Success Stories and System Challenges
Emergency brigades across Portugal have reported successful ambulance deliveries. The Covilhã Volunteer Fire Brigade reported a successful ambulance delivery with telephone support from CODU. The Moita Council Volunteer Fire Brigade has managed multiple emergency deliveries during recent years.
However, coordination challenges have also been documented. Cases have emerged where women in labor were transported to distant hospitals despite closer facilities with available capacity, highlighting the need for improved real-time communication and resource allocation within the system.
Policy and Capacity Adjustments
To address the crisis, INEM and the Portuguese Firefighters League have stationed additional ambulances at hospitals with shuttered obstetrics wards, aiming to guarantee rapid transfers. The SNS24 Pregnant/Gynecology line uses triage protocols to direct calls appropriately, and INEM can redirect laboring women to private hospitals with public contracts if SNS capacity is exhausted.
Healthcare authorities have established guidelines governing inter-hospital transfers of pregnant women, stipulating that transfers should be carefully managed when the risk of complications during transport is high—such as uncontrolled hypertension, heavy vaginal bleeding, or imminent delivery. Low- and moderate-risk cases must be transported in medicalized ambulances with specialized nursing or medical staff. Each hospital is responsible for adapting these guidelines to local contingency plans.

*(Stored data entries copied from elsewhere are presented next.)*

-- ==== Sys2Proof/Machine/LaneOps.lean ====
section
/-! DEFINITION. The control law, the set-point path, the PWM plan and the string-current samples of a lane (05, and the
rules of 06 to 08 that watch the string current). -/

namespace Sys2Proof.Machine

open Sys2Proof

/-! ## Numbers of the law (05 R148) -/

/-- Rounding to the nearest integer, a half away from zero. -/
def roundA (q : Rat) : Int := if q < 0 then -((-q + 1 / 2).floor) else (q + 1 / 2).floor
/-- Truncation toward zero. -/
def truncQ (q : Rat) : Int := if q < 0 then -((-q).floor) else q.floor
/-- A loop as it starts (05 R149). -/
def LoopState.fresh (l : LoopState) : LoopState := { ({} : LoopState) with dropped := l.dropped }
/-- A quantity normalised to Q1.31 by its full scale. -/
def norm (x : Rat) (fs : Nat) : Int := satS 32 (roundA (x * (2 ^ 31 : Nat) / (fs : Rat)))
/-- A UQ8.24 gain times a Q1.31 value. -/
def mulGain (g : Nat) (y : Int) : Int := satS 32 (roundA (((g : Int) * y : Int) / (2 ^ 24 : Nat)))
/-- One update of a loop (05 R149): `comb` combines the feed-forward and v; the output is held within `lo` and `hi`. -/
def loopLaw (kp ki kd : Nat) (comb : Int → Int) (lo hi : Int) (l : LoopState) (r y : Int) : LoopState :=
  let e := satS 32 (r - y)
  let d := mulGain kd (l.yPrev.getD y - y)
  let cand := satS 32 (l.integ + mulGain ki e)
  let raw := comb (satS 32 (mulGain kp e + cand + d))
  let u := min (max raw lo) hi
  { l with integ := if u = raw then cand else l.integ, yPrev := some y, out := u, droppedRun := 0 }

/-! ## Reading a lane -/

/-- Phase m of a lane. -/
def Lane.phase (l : Lane) (m : Nat) : Phase := tget {} l.phases m
/-- A lane with a phase changed. -/
def Lane.updPhase (l : Lane) (m : Nat) (f : Phase → Phase) : Lane := { l with phases := tset l.phases m (f (l.phase m)) }
/-- A lane with each of its configured phases changed. -/
def Lane.updPhases (l : Lane) (f : Nat → Phase → Phase) : Lane :=
  match l.cfg with
  | none => l
  | some c => (List.range c.phases).foldl (fun z m => z.updPhase m (f m)) l
/-- The loops of a lane run (05 R139). -/
def Lane.loops (l : Lane) : Bool := l.state == .run || l.state == .shadow || (l.state == .disarming && !l.gatesForced)
/-- The lane holds its power in POWER mode. -/
def Lane.powerMode (l : Lane) : Bool := match l.cfg with | none => false | some c => c.power
/-- RATED_CURRENT. -/
def Lane.rated (l : Lane) : Nat := match l.cfg with | none => 0 | some c => c.rated
/-- A contactor of a lane: 0 K−, 1 K+, 2 KP. -/
def Lane.contactor (l : Lane) (k : Nat) : Contactor := if k = 0 then l.kNeg else if k = 1 then l.kPos else l.kPre
/-- A lane with a contactor changed. -/
def Lane.updContactor (l : Lane) (k : Nat) (f : Contactor → Contactor) : Lane :=
  if k = 0 then { l with kNeg := f l.kNeg } else if k = 1 then { l with kPos := f l.kPos }
  else { l with kPre := f l.kPre }
/-- Every contactor reads open. -/
def Lane.allOpen (l : Lane) : Bool := !l.kNeg.fb && !l.kPos.fb && !l.kPre.fb
/-- Drive a contactor; the current of the latest period of phase 0 is kept when it is de-energised (05 R158). -/
def Lane.driveK (l : Lane) (k : Nat) (on : Bool) (now : Nat) : Lane :=
  l.updContactor k fun c =>
    { c with
      drive := on, changedAt := if c.drive == on then c.changedAt else now, reported := c.reported && c.drive == on
      breakCurrent := if c.drive && !on then l.iString else c.breakCurrent }
/-- The latest valid sample of an input, when it is at most 10 ms old (05 R160). -/
def State.freshSample (s : State) (k : Nat) : Option Int :=
  let i := s.input k
  if s.now ≤ i.latestAt + 10000000 then i.validValue else none
/-- The latest valid sample of an input. -/
def State.sample (s : State) (k : Nat) : Option Int := (s.input k).validValue
/-- The fresh values of two inputs meet a condition; a missing one does not (05 R160). -/
def State.freshPair (s : State) (i j : Nat) (p : Int → Int → Bool) : Bool :=
  match s.freshSample i, s.freshSample j with | some x, some y => p x y | _, _ => false
/-- The latest bus voltage lies within the lane's window (05 R159). -/
def State.busOk (s : State) (n : Nat) : Bool :=
  match (s.lane n).cfg, s.sample (12 * n + 8) with
  | some c, some v => withinI c.vbusMin c.vbusMax v
  | _, _ => false

/-! ## Limits in force (05 R154, 06 R183, 08 R246, 09 R263) -/

/-- The smallest port minimum of a table of limits; one not refreshed within the window counts as 0. -/
def portLimit (now window : Nat) (t : Table (Option (Nat × Nat))) : List Nat → Option Nat
  | [] => none
  | p :: r =>
    let v := match tget none t p with | some (mA, at_) => (if now ≤ at_ + window then mA else 0) | none => 0
    some (match portLimit now window t r with | none => v | some w => min v w)
/-- The window of R183: 20 ms in FULL, 300 ms in SLACK. -/
def State.limitWindow (s : State) : Nat := if s.power.state == .slack then 300000000 else 20000000
/-- SHED_FLOOR of a lane times its RATED_CURRENT. -/
def State.shedFloor (s : State) (n : Nat) : Nat := (s.laneTherm n).cfg.shedFloor * (s.lane n).rated / 65536
/-- SFA's derate of a lane, charge and discharge (08 R243, R245, 09 R263). -/
def State.sfaDerate (s : State) (n : Nat) (charge : Bool) : Option Nat :=
  if charge && (s.laneTherm n).chgInhibited then some 0
  else if (s.laneSafe n).derate || (s.laneTherm n).derateLost then some (s.shedFloor n) else none
/-- The thermal shed limit of a lane (08 R246). -/
def State.shedNow (s : State) (n : Nat) : Nat :=
  match (s.laneTherm n).shedLimit with | none => s.shedFloor n | some v => v.toNat
/-- The smaller of a limit, with its source, and another. -/
def lower (a : Nat × Nat) (b : Nat) (src : Nat) : Nat × Nat := if b < a.1 then (b, src) else a
/-- The limit in force in one direction, mA, and its source: 0 I_CHG_MAX or I_DIS_MAX, 1 cell models, 2 SFA, 3 thermal
shed. -/
def State.limitOf (s : State) (n : Nat) (charge : Bool) : Nat × Nat :=
  let l := s.lane n
  match l.cfg with
  | none => (0, 0)
  | some c =>
    let a := (if charge then c.iChgMax else c.iDisMax, 0)
    let t := if charge then l.limChgPort else l.limDisPort
    let b := match portLimit s.now s.limitWindow t (s.portsOf n) with | none => a | some v => lower a v 1
    let d := match s.sfaDerate n charge with | none => b | some v => lower b v 2
    lower d (s.shedNow n) 3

Broader Demographic Context
Portugal's overall birth rate has shown signs of recovery in recent years, offering some encouragement for a country long concerned about demographic decline. However, this uptick also amplifies pressure on an already stretched maternity care network.
Emergency obstetric response—once a rare backup—is now an increasingly routine feature of Portugal's healthcare landscape. The Soure birth this week was a success, but it highlights a system facing real pressures. For residents, the takeaway is clear: if you or a partner are pregnant, familiarize yourself with the SNS24 Pregnant line, keep your Maternal Health Booklet up to date, and understand which hospitals in your region maintain 24-hour obstetrics capacity. In an environment where closures and capacity constraints are common, preparation can make the difference between a safe delivery and a roadside emergency.